Всем им маленький конюх рассказал, что владельцы лошадей — два джентльмена, прибывшие недавно в "Охотничий Рог"; один молодой п златокудрый, другой старый и седой; оба в красных мундирах; оба в ботфортах; на стол они требуют всего самого что ни на есть лучшего, так что в харчевне теперь дым коромыслом. Затем он со своими сверстниками пустился в обсуждение сравнительных достоинств обоих коней; а священник, человек ученый, объяснил собравшимся, что один из всадников, должно быть, граф, во всяком случае, на его лошади графская попона; он также подтвердил, что стремена у нее из настоящего серебра; но тут ему пришлось прервать объяснения, чтобы унять своего сына, Вильгельма Нассауского Добса, который непременно желал взобраться на лошадь и хоть раз пальнуть из серебряного пистолета.

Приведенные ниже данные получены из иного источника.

/-- Whether another flow names one of an image's filter tiles with another inbox. -/
def State.inboxConflict (s : State) (f : FlowSt) : Bool :=
  s.strm.flows.any (fun p =>
    let g := p.2
    let meet := decide (f.firstTile < g.firstTile + g.tileCount) && decide (g.firstTile < f.firstTile + f.tileCount)
    meet && !(g.inbox == f.inbox && g.inboxLog == f.inboxLog && g.slotBytes == f.slotBytes))

/-- Whether a range lies in granules that a context may write. -/
def State.ownsRange (s : State) (ctx a n : Nat) : Bool :=
  s.inMemory a n && (List.range ((a + n - 1) / granuleBytes - a / granuleBytes + 1)).all (fun i => (s.own (a / granuleBytes + i)).admits (.ctx ctx) true)

/-- The result code that refuses an ingest flow's image, or 0 (R362). -/
def State.flowRefused (s : State) (src : BusSrc) (k : Nat) (w : List Nat) (f : FlowSt) : Nat :=
  if (s.flow k).isSome || s.gens.any (fun p => p.1 == k) then 1
  else if !flowRanges w || !s.streamPort f.port then 2
  else if !s.on (Reg.XLAT_CTX_enable f.ctx) || (f.ctx == 0 && !isFirmware src) then 3
  else if !s.ownsRange f.ctx f.base (f.slots * (f.slotBytes + 8)) || !s.filterOk f then 2
  else if (s.flowFor f.port f.source f.flowId).isSome then 5
  else if s.inboxConflict f then 6
  else if !s.rateOk f.rate (f.tileCount != 0) then 4
  else 0

/-- Whether a descriptor that names a generation entry is in flight (R128). -/
def State.genInFlight (s : State) (k : Nat) : Bool :=
  s.rings.any (fun p => s.ringCls p.1 == clsCompute && p.2.issued.any (fun d => d.status.isNone && opIsCompute d.bytes && genNamed (genWord d.bytes) &&
    genCtx (genWord d.bytes) == k))

/-- A generation entry's image (R128). -/
def genImage (w : List Nat) : GenEntry :=
  let g (i : Nat) : Nat := (w[i]?).getD 0
  { ctx := bits (g 1) 29 24, full := bit (g 0) 8, pos := bits (g 0) 55 32, shardCount := bits (g 0) 31 24, shardIndex := bits (g 0) 23 16,
    shardLen := bits (g 1) 23 0, advances := bits (g 1) 63 32, user := g 2 }

/-- The constraints of R128. -/
def genOk (w : List Nat) : Bool :=
  let g := genImage w
  let x (i : Nat) : Nat := (w[i]?).getD 0
  bits (x 0) 15 9 == 0 && bits (x 0) 63 56 == 0 && bits (x 1) 31 30 == 0 && (w.drop 3).all (· == 0) && decide (1 ≤ g.ctx) &&
  decide (1 ≤ g.shardCount ∧ g.shardCount ≤ 64) && decide (g.shardIndex < g.shardCount) && !(g.full && g.pos != 0) &&
  (if g.shardCount = 1 then g.shardLen == 0 else g.shardLen != 0 && g.shardLen % 256 == 0 && decide ((g.shardCount - 1) * g.shardLen < 2 ^ 24))

/-- The words of a generation entry. -/
def genWords (g : GenEntry) : List Nat :=
  [2 + ofBool g.full * 2 ^ 8 + g.shardIndex * 2 ^ 16 + g.shardCount * 2 ^ 24 + g.pos * 2 ^ 32, g.shardLen + g.ctx * 2 ^ 24 + g.advances * 2 ^ 32, g.user, 0, 0, 0, 0, 0]

/-- The image in STRM_CTX_DATA0–7. -/
def State.ctxImage (s : State) : List Nat := (List.range 8).map (fun i => s.reg (Reg.STRM_CTX_DATA i))

/-- INSTALL (R128, R362). -/
def execInstall (src : BusSrc) (s : State) : Host.Outcome State Fault Refusal :=
  let k := s.rd Reg.STRM_CTX_SEL_entry
  let w := s.ctxImage
  let kind := (w.headD 0) % 256
  if kind = 1 then
    let ws := [putBits (putBits (w.headD 0) 11 8 flowOpen) 23 20 0] ++ (w.drop 1).take 5 ++ [0, 0]
    let f : FlowSt := { words := ws.map (BitVec.ofNat 64), next := none, marker := none, tokens := 0, tokensAt := 0, missing := [], recs := [], rr := 0, pool := 0,
                        idle := 0, lastAt := 0, woke := false, fault := 0, drop := false }
    let bad := s.flowRefused src k w f
    if bad ≠ 0 then .next (s.ctxResult k bad) else .next ((s.openFlow k f.words 0 0).ctxResult k 0)
  else if kind = 2 then
    if (s.flow k).isSome then .next (s.ctxResult k 1)
    else if !genOk w then .next (s.ctxResult k 2)
    else if s.genInFlight k then .next (s.ctxResult k 7)
    else .next ({ s with gens := s.gens.put k (genImage w) }.ctxResult k 0)
  else .next (s.ctxResult k 2)

/-- FREE (R362, R365). -/
def execFree (src : BusSrc) (s : State) : Host.Outcome State Fault Refusal :=
  let k := s.rd Reg.STRM_CTX_SEL_entry
  match s.flow k with
  | some f =>
    if f.ctx = 0 ∧ isFirmware src = false then .next (s.ctxResult k 3) else .next ((s.closeFlow k false).ctxResult k 0)
  | none =>
    if !s.gens.any (fun p => p.1 == k) then .next (s.ctxResult k 8)
    else if s.genInFlight k then .next (s.ctxResult k 7)
    else .next ({ s with gens := s.gens.del k }.ctxResult k 0)

/-- READ (R379). -/
def execCtxRead (src : BusSrc) (s : State) : Host.Outcome State Fault Refusal :=
  let k := s.rd Reg.STRM_CTX_SEL_entry
  let show_ (w : List Nat) : State := ((List.range 8).foldl (fun (s : State) i => s.setReg (Reg.STRM_CTX_DATA i) ((w[i]?).getD 0)) s).ctxResult k 0
  match s.flow k with
  | some f => if f.ctx = 0 ∧ isFirmware src = false then .next (s.ctxResult k 3) else .next (show_ (f.words.map BitVec.toNat))
  | none => match s.gens.find? (fun p => p.1 == k) with
    | some p => .next (show_ (genWords p.2))
    | none => .next (show_ [])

Во время этого семейного столкновения на пороге харчевни появились те самые джентльмены, чье прибытие наделало столько шума. Старший и более тучный улыбнулся своему спутнику и неторопливо зашагал по площади, благосклонно оглядывая ряды любопытных, которые продолжали таращить глаза на него и на лошадей.
Заметив в толпе черное платье и пасторский воротник, мистер Брок почтительно снял свой кивер и поклонился.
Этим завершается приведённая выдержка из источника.